▶ [Try it]:
Please give back only the lines below from the one containing "case ldLC => exact move8 .l .c" to the one containing "true).setRem 0) := rfl", each repeated word for word, both ends included.

Saved data entries
-- ==== Sys2Proof/Laws/Families.lean ====
section
/-! SUPPORT. The instructions by family: a case split over the fourteen families in place of the 129 constructors, and what
`exec` is on each. -/

namespace Sys2Proof.Machine

/-- To prove something of every instruction, prove it family by family. -/
theorem instr_by_family {P : Instr → Prop} (nop : P .nop) (halt : P .halt) (ldPairImm : ∀ p v, P (ldPairImmOf p v))
    (ldSpAlias : ∀ v, P (.ldSpD16Alias v)) (storeA : ∀ p, P (storeAOf p)) (loadA : ∀ p, P (loadAOf p))
    (incPair : ∀ p, P (incPairOf p)) (decPair : ∀ p, P (decPairOf p)) (addHl : ∀ p, P (addHlOf p))
    (inc8 : ∀ k, P (inc8Of k)) (dec8 : ∀ k, P (dec8Of k)) (ldImm8 : ∀ k v, P (ldImm8Of k v))
    (move8 : ∀ dst src, P (move8Of dst src)) (unimpl : ∀ i, i.family = .unimplemented → P i) (i : Instr) : P i := by
  cases i
  case nop => exact nop
  case halt => exact halt
  case ldSpD16Alias v => exact ldSpAlias v
  case ldBcD16 v => exact ldPairImm .bc v
  case ldDeD16 v => exact ldPairImm .de v
  case ldHlD16 v => exact ldPairImm .hl v
  case ldSpD16 v => exact ldPairImm .sp v
  case ldIndBcA => exact storeA .bc
  case ldIndDeA => exact storeA .de
  case ldAIndBc => exact loadA .bc
  case ldAIndDe => exact loadA .de
  case incBc => exact incPair .bc
  case incDe => exact incPair .de
  case incHl => exact incPair .hl
  case incSp => exact incPair .sp
  case decBc => exact decPair .bc
  case decDe => exact decPair .de
  case decHl => exact decPair .hl
  case decSp => exact decPair .sp
  case addHlBc => exact addHl .bc
  case addHlDe => exact addHl .de
  case addHlHl => exact addHl .hl
  case addHlSp => exact addHl .sp
  case incIndHl => exact inc8 .indHl
  case decIndHl => exact dec8 .indHl
  case ldIndHlD8 v => exact ldImm8 .indHl v
  case incB => exact inc8 (.reg .b)
  case incC => exact inc8 (.reg .c)
  case incD => exact inc8 (.reg .d)
  case incE => exact inc8 (.reg .e)
  case incH => exact inc8 (.reg .h)
  case incL => exact inc8 (.reg .l)
  case incA => exact inc8 (.reg .a)
  case decB => exact dec8 (.reg .b)
  case decC => exact dec8 (.reg .c)
  case decD => exact dec8 (.reg .d)
  case decE => exact dec8 (.reg .e)
  case decH => exact dec8 (.reg .h)
  case decL => exact dec8 (.reg .l)
  case decA => exact dec8 (.reg .a)
  case ldBD8 v => exact ldImm8 (.reg .b) v
  case ldCD8 v => exact ldImm8 (.reg .c) v
  case ldDD8 v => exact ldImm8 (.reg .d) v
  case ldED8 v => exact ldImm8 (.reg .e) v
  case ldHD8 v => exact ldImm8 (.reg .h) v
  case ldLD8 v => exact ldImm8 (.reg .l) v
  case ldAD8 v => exact ldImm8 (.reg .a) v
  case ldBB => exact move8 .b .b
  case ldBC => exact move8 .b .c
  case ldBD => exact move8 .b .d
  case ldBE => exact move8 .b .e
  case ldBH => exact move8 .b .h
  case ldBL => exact move8 .b .l
  case ldBA => exact move8 .b .a
  case ldCB => exact move8 .c .b
  case ldCC => exact move8 .c .c
  case ldCD => exact move8 .c .d
  case ldCE => exact move8 .c .e
  case ldCH => exact move8 .c .h
  case ldCL => exact move8 .c .l
  case ldCA => exact move8 .c .a
  case ldDB => exact move8 .d .b
  case ldDC => exact move8 .d .c
  case ldDD => exact move8 .d .d
  case ldDE => exact move8 .d .e
  case ldDH => exact move8 .d .h
  case ldDL => exact move8 .d .l
  case ldDA => exact move8 .d .a
  case ldEB => exact move8 .e .b
  case ldEC => exact move8 .e .c
  case ldED => exact move8 .e .d
  case ldEE => exact move8 .e .e
  case ldEH => exact move8 .e .h
  case ldEL => exact move8 .e .l
  case ldEA => exact move8 .e .a
  case ldHB => exact move8 .h .b
  case ldHC => exact move8 .h .c
  case ldHD => exact move8 .h .d
  case ldHE => exact move8 .h .e
  case ldHH => exact move8 .h .h
  case ldHL => exact move8 .h .l
  case ldHA => exact move8 .h .a
  case ldLB => exact move8 .l .b
  case ldLC => exact move8 .l .c
  case ldLD => exact move8 .l .d
  case ldLE => exact move8 .l .e
  case ldLH => exact move8 .l .h
  case ldLL => exact move8 .l .l
  case ldLA => exact move8 .l .a
  case ldAB => exact move8 .a .b
  case ldAC => exact move8 .a .c
  case ldAD => exact move8 .a .d
  case ldAE => exact move8 .a .e
  case ldAH => exact move8 .a .h
  case ldAL => exact move8 .a .l
  case ldAA => exact move8 .a .a
  all_goals exact unimpl _ rfl

@[simp] theorem exec_nop (s : State) : exec .nop s = .next (s.setRem 0) := rfl

@[simp] theorem exec_halt (s : State) : exec .halt s = .next ((s.setHalted true).setRem 0) := rfl

@[simp] theorem exec_ldPairImmOf (p : Pair) (v : Word) (s : State) : exec (ldPairImmOf p v) s = loadPairImm p v s := by
  cases p <;> rfl

@[simp] theorem exec_ldSpAlias (v : Word) (s : State) : exec (.ldSpD16Alias v) s = loadPairImm .sp v s := rfl

@[simp] theorem exec_storeAOf (p : IndPair) (s : State) : exec (storeAOf p) s = storeAThrough p s := by cases p <;> rfl

@[simp] theorem exec_loadAOf (p : IndPair) (s : State) : exec (loadAOf p) s = loadAThrough p s := by cases p <;> rfl

@[simp] theorem exec_incPairOf (p : Pair) (s : State) : exec (incPairOf p) s = incPair p s := by cases p <;> rfl

@[simp] theorem exec_decPairOf (p : Pair) (s : State) : exec (decPairOf p) s = decPair p s := by cases p <;> rfl

@[simp] theorem exec_addHlOf (p : Pair) (s : State) : exec (addHlOf p) s = addHl p s := by cases p <;> rfl

@[simp] theorem exec_inc8Of (k : Slot) (s : State) : exec (inc8Of k) s = incSlot k s := by
  rcases k with r | _ <;> [cases r <;> rfl; rfl]

@[simp] theorem exec_dec8Of (k : Slot) (s : State) : exec (dec8Of k) s = decSlot k s := by
  rcases k with r | _ <;> [cases r <;> rfl; rfl]

@[simp] theorem exec_ldImm8Of (k : Slot) (v : Byte) (s : State) : exec (ldImm8Of k v) s = loadSlotImm k v s := by
  rcases k with r | _ <;> [cases r <;> rfl; rfl]

@[simp] theorem exec_move8Of (dst src : Reg8) (s : State) : exec (move8Of dst src) s = moveReg dst src s := by
  cases dst <;> cases src <;> rfl

theorem exec_of_unimplemented (i : Instr) (s : State) (h : i.family = .unimplemented) :
    exec i s = unimplemented (opcodeByte i) s := by
  cases i <;> first | rfl | cases h

end Sys2Proof.Machine
end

▶ [Task response]:
  case ldLC => exact move8 .l .c
  case ldLD => exact move8 .l .d
  case ldLE => exact move8 .l .e
  case ldLH => exact move8 .l .h
  case ldLL => exact move8 .l .l
  case ldLA => exact move8 .l .a
  case ldAB => exact move8 .a .b
  case ldAC => exact move8 .a .c
  case ldAD => exact move8 .a .d
  case ldAE => exact move8 .a .e
  case ldAH => exact move8 .a .h
  case ldAL => exact move8 .a .l
  case ldAA => exact move8 .a .a
  all_goals exact unimpl _ rfl

@[simp] theorem exec_nop (s : State) : exec .nop s = .next (s.setRem 0) := rfl

@[simp] theorem exec_halt (s : State) : exec .halt s = .next ((s.setHalted true).setRem 0) := rfl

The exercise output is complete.